Extracted information =>

━━━━━━

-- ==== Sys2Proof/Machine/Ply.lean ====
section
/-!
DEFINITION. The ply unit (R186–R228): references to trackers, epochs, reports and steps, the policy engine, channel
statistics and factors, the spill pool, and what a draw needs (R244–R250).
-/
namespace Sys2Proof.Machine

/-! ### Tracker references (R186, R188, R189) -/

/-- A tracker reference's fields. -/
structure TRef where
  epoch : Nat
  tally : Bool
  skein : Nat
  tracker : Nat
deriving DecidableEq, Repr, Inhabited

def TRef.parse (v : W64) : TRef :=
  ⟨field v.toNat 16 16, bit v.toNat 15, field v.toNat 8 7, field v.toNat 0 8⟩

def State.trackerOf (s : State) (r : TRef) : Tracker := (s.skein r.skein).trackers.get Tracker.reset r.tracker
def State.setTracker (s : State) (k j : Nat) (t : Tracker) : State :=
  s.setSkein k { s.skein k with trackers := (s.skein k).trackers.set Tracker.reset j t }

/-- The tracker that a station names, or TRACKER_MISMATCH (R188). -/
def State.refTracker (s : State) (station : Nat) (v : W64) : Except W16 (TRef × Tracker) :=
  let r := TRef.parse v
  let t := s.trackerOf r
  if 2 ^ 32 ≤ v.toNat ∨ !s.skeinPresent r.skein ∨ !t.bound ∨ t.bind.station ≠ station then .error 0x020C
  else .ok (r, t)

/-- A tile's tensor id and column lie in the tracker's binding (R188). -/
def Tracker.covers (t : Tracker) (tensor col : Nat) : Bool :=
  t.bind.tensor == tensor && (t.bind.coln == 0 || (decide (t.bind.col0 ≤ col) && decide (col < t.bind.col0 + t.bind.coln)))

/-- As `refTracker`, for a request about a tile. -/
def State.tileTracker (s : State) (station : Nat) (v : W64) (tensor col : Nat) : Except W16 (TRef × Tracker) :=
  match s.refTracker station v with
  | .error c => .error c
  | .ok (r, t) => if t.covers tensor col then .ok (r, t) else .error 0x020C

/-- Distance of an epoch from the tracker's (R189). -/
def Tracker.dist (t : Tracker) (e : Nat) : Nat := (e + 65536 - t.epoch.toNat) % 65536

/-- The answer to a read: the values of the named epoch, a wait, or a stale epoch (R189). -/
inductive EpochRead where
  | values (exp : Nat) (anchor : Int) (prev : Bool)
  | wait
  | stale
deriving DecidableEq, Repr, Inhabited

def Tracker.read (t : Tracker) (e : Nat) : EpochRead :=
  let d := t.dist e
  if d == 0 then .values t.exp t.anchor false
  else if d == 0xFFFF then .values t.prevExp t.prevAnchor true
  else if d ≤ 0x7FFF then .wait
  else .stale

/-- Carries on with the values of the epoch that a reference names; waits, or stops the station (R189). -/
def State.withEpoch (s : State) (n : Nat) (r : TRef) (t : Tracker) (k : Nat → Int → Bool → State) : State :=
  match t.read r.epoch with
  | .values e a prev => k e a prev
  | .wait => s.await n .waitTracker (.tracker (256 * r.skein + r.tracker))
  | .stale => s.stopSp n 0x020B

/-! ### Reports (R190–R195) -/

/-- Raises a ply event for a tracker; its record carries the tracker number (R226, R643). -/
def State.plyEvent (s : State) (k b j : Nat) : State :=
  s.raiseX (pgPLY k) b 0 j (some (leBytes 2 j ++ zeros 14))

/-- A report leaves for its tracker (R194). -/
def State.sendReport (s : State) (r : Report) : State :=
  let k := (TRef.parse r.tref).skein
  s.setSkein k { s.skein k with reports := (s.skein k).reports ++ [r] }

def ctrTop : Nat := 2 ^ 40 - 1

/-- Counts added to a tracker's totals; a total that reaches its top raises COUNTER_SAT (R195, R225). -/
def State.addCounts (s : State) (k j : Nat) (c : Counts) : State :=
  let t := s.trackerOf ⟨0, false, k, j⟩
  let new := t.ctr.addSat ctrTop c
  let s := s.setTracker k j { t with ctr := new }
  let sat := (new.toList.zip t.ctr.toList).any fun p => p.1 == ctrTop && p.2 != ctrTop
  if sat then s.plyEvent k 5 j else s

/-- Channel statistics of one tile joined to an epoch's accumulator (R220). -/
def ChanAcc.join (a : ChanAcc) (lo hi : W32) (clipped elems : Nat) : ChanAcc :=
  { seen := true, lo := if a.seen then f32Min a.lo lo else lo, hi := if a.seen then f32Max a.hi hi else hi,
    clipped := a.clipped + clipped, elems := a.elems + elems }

━━━━━━

Work required => In the entries above, please find the line with "match s.refTracker station v with" and the line with "if d == 0 then .values t.exp t.anchor false", then write out exactly those two lines and every line between them, and nothing more.

Exercise response =>
  match s.refTracker station v with
  | .error c => .error c
  | .ok (r, t) => if t.covers tensor col then .ok (r, t) else .error 0x020C

/-- Distance of an epoch from the tracker's (R189). -/
def Tracker.dist (t : Tracker) (e : Nat) : Nat := (e + 65536 - t.epoch.toNat) % 65536

/-- The answer to a read: the values of the named epoch, a wait, or a stale epoch (R189). -/
inductive EpochRead where
  | values (exp : Nat) (anchor : Int) (prev : Bool)
  | wait
  | stale
deriving DecidableEq, Repr, Inhabited

def Tracker.read (t : Tracker) (e : Nat) : EpochRead :=
  let d := t.dist e
  if d == 0 then .values t.exp t.anchor false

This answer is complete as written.